■ What you need to do
In the records that follow, locate every line with "effective" and extract it.

※ ※ ※

-- ==== Sys2Proof/Machine/Flags.lean ====
section
/-! DEFINITION. What the manual derives from other state: signal values and qualities, the trace state and steering mode, the
brake ratios, targets and causes, the gates, the line levels. Each is a function of a state, read as it stands (R3). -/

namespace Sys2Proof.Machine

/-! ### Signals (R7, R19) -/

/-- A signal as the jobs see it. -/
structure Reading where
  value : Int
  quality : Quality
  deriving DecidableEq, Repr

/-- The run state of channel `c` if it is configured and supplies signal `g`; a binding treats any other channel as one in
NEVER (R7). -/
def Sgm.supplier (m : Sgm) (g : Sig) (c : Fin 48) : Option ChanRun :=
  match m.channels[c] with
  | some ch => if ch.cfg.sig = g then some ch.run else none
  | none => none

/-- The state of channel `c` as the binding of `g` sees it (R7). -/
def Sgm.chanState (m : Sgm) (g : Sig) (c : Fin 48) : ChanState :=
  match m.supplier g c with
  | some r => r.state
  | none => .never

/-- The channel a binding has selected (R6). -/
def BindCfg.selected (b : BindCfg) : Position → Fin 48
  | .primary => b.primary
  | .secondary => b.secondary.getD b.primary

def Sgm.binding (m : Sgm) (g : Sig) : Binding := m.bindings[g.num]

/-- The signal monitor acts on the binding of `g`: the signal is bound, and each channel that its binding names is configured and
supplies it (R7). -/
def Sgm.acts (m : Sgm) (g : Sig) : Bool :=
  match (m.binding g).cfg with
  | none => false
  | some b => (m.supplier g b.primary).isSome && b.secondary.all fun c => (m.supplier g c).isSome

/-- The value and quality of a signal, from its binding's selected channel and disagreement flag (R19); LOST while the signal
monitor does not act on the binding (R7; notes/assumptions/9.md). -/
def Sgm.reading (m : Sgm) (g : Sig) : Reading :=
  let b := m.binding g
  match b.cfg with
  | none => ⟨0, .lost⟩
  | some cfg =>
    match m.supplier g (cfg.selected b.run.selection) with
    | none => ⟨0, .lost⟩
    | some r =>
      let last := r.lastGood.getD 0
      let v := if b.run.disagree then b.run.held.getD last else last
      match m.acts g, r.state with
      | false, _ | true, .never | true, .stale => ⟨last, .lost⟩
      | true, .suspect => ⟨v, .held⟩
      | true, .fresh => if b.run.disagree then ⟨v, .held⟩ else ⟨v, .good⟩

/-- The standing value and quality of a signal. -/
def State.reading (s : State) (g : Sig) : Reading := s.sgm.reading g

/-- The standing value of a signal. -/
def State.value (s : State) (g : Sig) : Int := (s.reading g).value

/-- A signal's quality is LOST. -/
def State.isLost (s : State) (g : Sig) : Bool := (s.reading g).quality == .lost

/-- A signal's quality is GOOD. -/
def State.isGood (s : State) (g : Sig) : Bool := (s.reading g).quality == .good

/-- A signal event (R20): an arrival event or a quality event, with the value and quality it carries and the quality that stood
before it. -/
structure SigEvent where
  sig : Sig
  arrival : Bool
  value : Int
  quality : Quality
  was : Quality
  deriving DecidableEq, Repr

/-- The event brings the signal to LOST. -/
def SigEvent.loses (e : SigEvent) : Bool := e.was != .lost && e.quality == .lost

/-- The event ends a LOST quality. -/
def SigEvent.regains (e : SigEvent) : Bool := e.was == .lost && e.quality != .lost

/-- The event carries a change of quality, or is a quality event (R35). -/
def SigEvent.qualityChange (e : SigEvent) : Bool := !e.arrival || e.was != e.quality

/-- The number of the 27 signals whose quality is LOST (R20). -/
def State.lostCount (s : State) : Nat := (Sig.all.filter s.isLost).length

/-- VSP is GOOD and at most `v`. -/
def State.slow (s : State) (v : Int) : Bool := s.isGood .vsp && decide (s.value .vsp ≤ v)

/-- The drive state a door status value codes: the value modulo 8 (R9). -/
def driveState (v : Int) : Nat := (v.emod 8).toNat

/-- The presence flag of a door status value (R9). -/
def presence (v : Int) : Bool := decide (8 ≤ v)

def closedLocked : Nat := 0
def driveOpening : Nat := 2
def driveOpen : Nat := 3
def driveObstructed : Nat := 5
def driveVent : Nat := 6
def driveFault : Nat := 7

/-- Whether member `n` (0 for weight 1, 7 for weight 128) is present in a driver command record value, which is first taken
modulo 256 (R9). -/
def drqMember (v : Int) (n : Nat) : Bool := (v.emod 256).toNat.testBit n

/-- The weight position of a door's release bit (R9). -/
def Door.bit : Door → Nat
  | .d1 => 0 | .d2 => 1 | .d3 => 2 | .d4 => 3

/-- The six members of the driver command record that the door interlock compares (R110). -/
def driverRecOf (v : Int) : DriverRec :=
  ⟨⟨drqMember v 0, drqMember v 1, drqMember v 2, drqMember v 3⟩, drqMember v 4, drqMember v 6⟩

/-- The stop-brake switch of the driver command record (R9, R68). -/
def stopSwitch (v : Int) : Bool := drqMember v 5

/-- The rear-door override, read as it stands in the DRQ value (R110). -/
def State.rearOverride (s : State) : Bool := drqMember (s.value .drq) 7

/-- The position of the kneel and level switch that a value codes (R9). -/
def switchPosOf (v : Int) : SwitchPos :=
  if v = 1 then .kneel else if v = 2 then .raise else if v = 3 then .high else if v = 4 then .ride else .none

/-! ### Steering (R26, R34, R37, R39, R46) -/

/-- The trace states (R26), in the order of their encoding (R207). -/
inductive TraceState where
  | empty | filling | ready | suspended
  deriving DecidableEq, Repr

/-- The steering modes (R37), in the order of their encoding (R208). -/
inductive SteerMode where
  | centreHold | direct | follow
  deriving DecidableEq, Repr

/-- The trace is suspended: odo_now is absent, ODO is LOST, or the reverse flag is set (R26). -/
def State.traceSuspended (s : State) : Bool := s.rse.odoNow.isNone || s.isLost .odo || s.rse.reverse

/-- The behind-distance of a sample; an absent odo_now reads as 0 and is met only while the trace is suspended (R26). -/
def State.behind (s : State) (x : Sample) : Nat := distBehind (s.rse.odoNow.getD 0) x.stamp

/-- The trace state (R26). -/
def State.traceState (s : State) : TraceState :=
  if s.traceSuspended then .suspended
  else match s.rse.trace with
    | [] => .empty
    | x :: _ => if s.parN .lag ≤ s.behind x then .ready else .filling

/-- The steering mode (R37). -/
def State.steerMode (s : State) : SteerMode :=
  if !s.rse.holds.isEmpty then .centreHold
  else if s.traceState = .ready ∧ s.isLost .fwa = false then .follow
  else .direct

/-- A profile is in use: it is the target of a crossfade, or it is active and VALID while the mode is RUN or SERVICE (R39). -/
def State.profileInUse (s : State) (p : Fin 4) : Bool :=
  s.rse.xfade.target == some p || (s.rse.active == p && s.rse.profiles[p].valid && s.mode != .config)

/-- A range of angles. -/
structure Window where
  lo : Int
  hi : Int
  deriving DecidableEq, Repr

def Window.meet (a b : Window) : Window := ⟨max a.lo b.lo, min a.hi b.hi⟩

/-- The range a profile narrows the window to: its bounds if it is bounded (R46). -/
def Profile.narrow (p : Profile) (w : Window) : Window := if p.bounded then w.meet ⟨p.lo, p.hi⟩ else w

/-- The window of the steering target (R46). -/
def State.window (s : State) : Window :=
  if !s.rse.holds.isEmpty then ⟨0, 0⟩
  else
    let w := s.rse.profiles[s.rse.active].narrow ⟨-(s.par .mech), s.par .mech⟩
    match s.rse.xfade.target with
    | some t => s.rse.profiles[t].narrow w
    | none => w

/-! ### Brakes (R60 to R66, R75, R76) -/

/-- The bellows signal of an axle (R60). -/
def bellowsSig : Axle → Sig
  | .f => .blf | .m => .blm | .r => .blr

/-- The static weight parameter of an axle (R60). -/
def staticParam : Axle → ParamId
  | .f => .staticWF | .m => .staticWM | .r => .staticWR

/-- The static weights as they stand. -/
def State.statics (s : State) : PerAxle Nat := ⟨s.parN .staticWF, s.parN .staticWM, s.parN .staticWR⟩

/-- The weight latch is LATCHED: the kneel state is not RIDE (R61). -/
def State.weightsLatched (s : State) : Bool := s.rhc.kneel != .ride

/-- The sum-zero fallback of R60 is in force. -/
def State.sumZero (s : State) : Bool := s.bdu.weights.f + s.bdu.weights.m + s.bdu.weights.r == 0

/-- The weights the ratios are formed from (R60). Under the sum-zero fallback they are the static weights as they stand, the latch
FOLLOWING or LATCHED, so that a write of a static weight acts at the next read of a ratio or target (R61, R66;
notes/assumptions/28.md). -/
def State.usedWeights (s : State) : PerAxle Nat := if s.sumZero then s.statics else s.bdu.weights

/-- The ratio of an axle before the jackknife bias: floor, then clamped to [512, 1536] (R62). -/
def State.baseRatio (s : State) (a : Axle) : Nat :=
  let w := s.usedWeights
  min 1536 (max 512 (3072 * w.get a / (w.f + w.m + w.r)))

/-- The ratio of an axle after the clamp and the bias (R62, R63). -/
def State.ratio (s : State) (a : Axle) : Nat :=
  if a = .r ∧ s.rse.jackknife = true ∧ 0 < s.bdu.demand then
    min 1792 (max 512 (s.baseRatio .r + s.parN .jkBias))
  else s.baseRatio a

/-- The service target of an axle (R64). -/
def State.serviceTarget (s : State) (a : Axle) : Nat :=
  min (s.parN .pMax) (roundDiv (s.bdu.demand * s.ratio a : Nat) 1024).toNat

/-- The stop-brake states that command the floor and STOP_HOLD (R65, R66, R76). -/
def StopBrake.holding : StopBrake → Bool
  | .applying | .applied | .fault => true
  | _ => false

/-- The EMERGENCY candidate is offered on an axle (R65). -/
def State.emergencyOffered (s : State) (a : Axle) : Bool := a != .f && s.bdu.req.emergency

/-- The STOP candidate is offered on an axle (R65). -/
def State.stopOffered (s : State) (a : Axle) : Bool := a != .f && s.bdu.stopBrake.holding

/-- The pressure target of an axle: the largest offered (R65). -/
def State.brakeTarget (s : State) (a : Axle) : Nat :=
  if s.emergencyOffered a || s.stopOffered a then max (s.parN .stopP) (s.serviceTarget a) else s.serviceTarget a

/-- The cause of an axle's target: the first candidate in the order EMERGENCY, STOP, SERVICE that gives it (R65). -/
def State.brakeCause (s : State) (a : Axle) : Cause :=
  let t := s.brakeTarget a
  if t = 0 then .none
  else if s.emergencyOffered a = true ∧ s.parN .stopP = t then .emergency
  else if s.stopOffered a = true ∧ s.parN .stopP = t then .stop
  else .service

/-- The outstanding stop-brake expectation (section 3.6). -/
def StopBrake.outstanding : StopBrake → Option ExpKey
  | .applying => some .stopApply
  | .releasing => some .stopRelease
  | _ => none

/-- The apply threshold stop_p − stop_tol (R73, R75). -/
def State.applyThreshold (s : State) : Int := s.par .stopP - s.par .stopTol

/-- The condition of STOP_APPLY (R75). -/
def State.applyMet (s : State) : Bool :=
  decide (s.applyThreshold ≤ s.value .apm) && decide (s.applyThreshold ≤ s.value .apr) && !s.isLost .apm && !s.isLost .apr

/-- The condition of STOP_RELEASE (R75). -/
def State.releaseMet (s : State) : Bool :=
  decide (s.value .apm ≤ s.par .releaseTol) && decide (s.value .apr ≤ s.par .releaseTol) && !s.isLost .apm && !s.isLost .apr

/-! ### Ride height (R81, R85, R89, R94, R96) -/

/-- A levelling corner: not OFF, and its height not LOST (R81). -/
def State.levelling (s : State) (k : Corner) : Bool := (s.corner k).state != .off && !s.isLost (heightSig k)

/-- The error of a corner at a height (R81). -/
def CornerRec.error (r : CornerRec) (height : Int) : Int := r.target - height

/-- A height is in band for a corner: |e| at most `band` (R81, R83). -/
def CornerRec.within (r : CornerRec) (height band : Int) : Bool := decide ((r.error height).natAbs ≤ band)

/-- The kneel state forces levelling corners ACTIVE (R82, R84, R85, R96). -/
def KneelState.moving : KneelState → Bool
  | .lowering | .raising => true
  | _ => false

/-- No corner is a levelling corner (R96). -/
def State.noneLevelling (s : State) : Bool := allCorners.all fun k => !s.levelling k

/-- The states of the six corners. -/
def State.cornerStates (s : State) : List CornerState := allCorners.map fun k => (s.corner k).state

/-- The completion condition of LOWERING and of RAISING: every levelling corner is in band (R96). -/
def State.complete (s : State) : Bool :=
  allCorners.all fun k => !s.levelling k || (s.corner k).within (s.value (heightSig k)) (s.par .deadband)

/-- The condition of the freeze flag (R85). -/
def State.freezeWanted (s : State) : Bool :=
  !s.isLost .frz && s.value .frz == 1 && (s.isLost .vsp || decide (s.par .kneelSpeed < s.value .vsp))

/-- The target height of a corner under the level mode (R89). -/
def State.levelTarget (s : State) (m : LevelMode) (k : Corner) : Int :=
  match m with
  | .ride => 0
  | .high => s.par .highOffset
  | .kneel => s.rhc.offsets.get k

/-- The occupancy of the expectation queue is 3 or more (R131). -/
def State.almostFull (s : State) : Bool := decide (Config.almostFullFrom ≤ s.cft.length)

/-- The kneel gate (R94). -/
def State.kneelGate (s : State) : Bool :=
  s.slow (s.par .kneelSpeed) && s.bdu.stopBrake == .applied && s.rhc.airOk
    && decide (s.parN .kneelReserve ≤ s.rhc.airEstimate) && !s.almostFull
    && (s.levelling .fr || s.levelling .mr || s.levelling .rr)

/-! ### Doors (R109, R113) -/

/-- Some door is not LOCKED (R109). -/
def State.someUnlocked (s : State) : Bool := s.dic.doors.any fun r => r.state != .locked

/-- Some door of section REAR is not LOCKED (R109). -/
def State.someRearUnlocked (s : State) : Bool :=
  allDoors.any fun d => (s.dic.table.get d).sect == .rear && (s.door d).state != .locked

/-- Some door is in EMERGENCY (R109). -/
def State.someEmergency (s : State) : Bool := s.dic.doors.any fun r => r.state == .emergency

/-- Some door has its status-unknown flag set (R109). -/
def State.someStatusUnknown (s : State) : Bool := s.dic.doors.any fun r => r.statusUnknown

/-- RSA is GOOD and within centre_band (R52, R113). -/
def State.axleCentred (s : State) : Bool := s.isGood .rsa && decide ((s.value .rsa).natAbs ≤ s.par .centreBand)

/-- The release gate of a door (R113). -/
def State.releaseGate (s : State) (d : Door) : Bool :=
  s.slow (s.par .releaseSpeed) && s.bdu.stopBrake == .applied
    && ((s.dic.table.get d).sect == .front || s.axleCentred || s.rearOverride)
    && s.rhc.kneel != .raising && !s.almostFull

/-- The four door actions (R108). -/
def State.doorActions (s : State) : PerDoor DoorAction :=
  ⟨s.dic.doors.d1.action, s.dic.doors.d2.action, s.dic.doors.d3.action, s.dic.doors.d4.action⟩

/-! ### Traction (R143 to R147) -/

/-- A source's record. -/
def State.source (s : State) (k : Source) : SourceState := s.tic.sources[k.idx]

/-- The enable mask holds a maskable source; every other inhibit source takes part whatever the mask (R145). -/
def State.takesPart (s : State) : Source → Bool
  | .doorOpen | .emergency | .stopBrake | .kneel | .mode => true
  | .doorStatusLost => (s.parN .enableMask).testBit 0
  | .airLow => (s.parN .enableMask).testBit 1
  | .speedLost => (s.parN .enableMask).testBit 2
  | .mgmt => (s.parN .enableMask).testBit 3
  | .jackknife | .steerFault | .highLevel => false

/-- A source is effective while it is ACTIVE and takes part in the combined inhibit (R145). -/
def State.effective (s : State) (k : Source) : Bool := (s.source k).active && s.takesPart k

/-- Some inhibit source is effective (section 7.2). -/
def State.anyEffective (s : State) : Bool := allSources.any s.effective

/-- The inhibit is in force in INHIBITED and GAP (R146). -/
def State.inhibitInForce (s : State) : Bool := s.tic.combined != .permitted

/-- The limit is in force while any limit source is ACTIVE (R144). -/
def State.limitInForce (s : State) : Bool :=
  (s.source .jackknife).active || (s.source .steerFault).active || (s.source .highLevel).active

/-! ### Standstill (R52, R193, R204) -/

/-- VSP is GOOD and at most 100. -/
def State.standstill (s : State) : Bool := s.slow 100

end Sys2Proof.Machine
end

※ ※ ※

■ Your response
/-- A source is effective while it is ACTIVE and takes part in the combined inhibit (R145). -/
def State.effective (s : State) (k : Source) : Bool := (s.source k).active && s.takesPart k
/-- Some inhibit source is effective (section 7.2). -/
def State.anyEffective (s : State) : Bool := allSources.any s.effective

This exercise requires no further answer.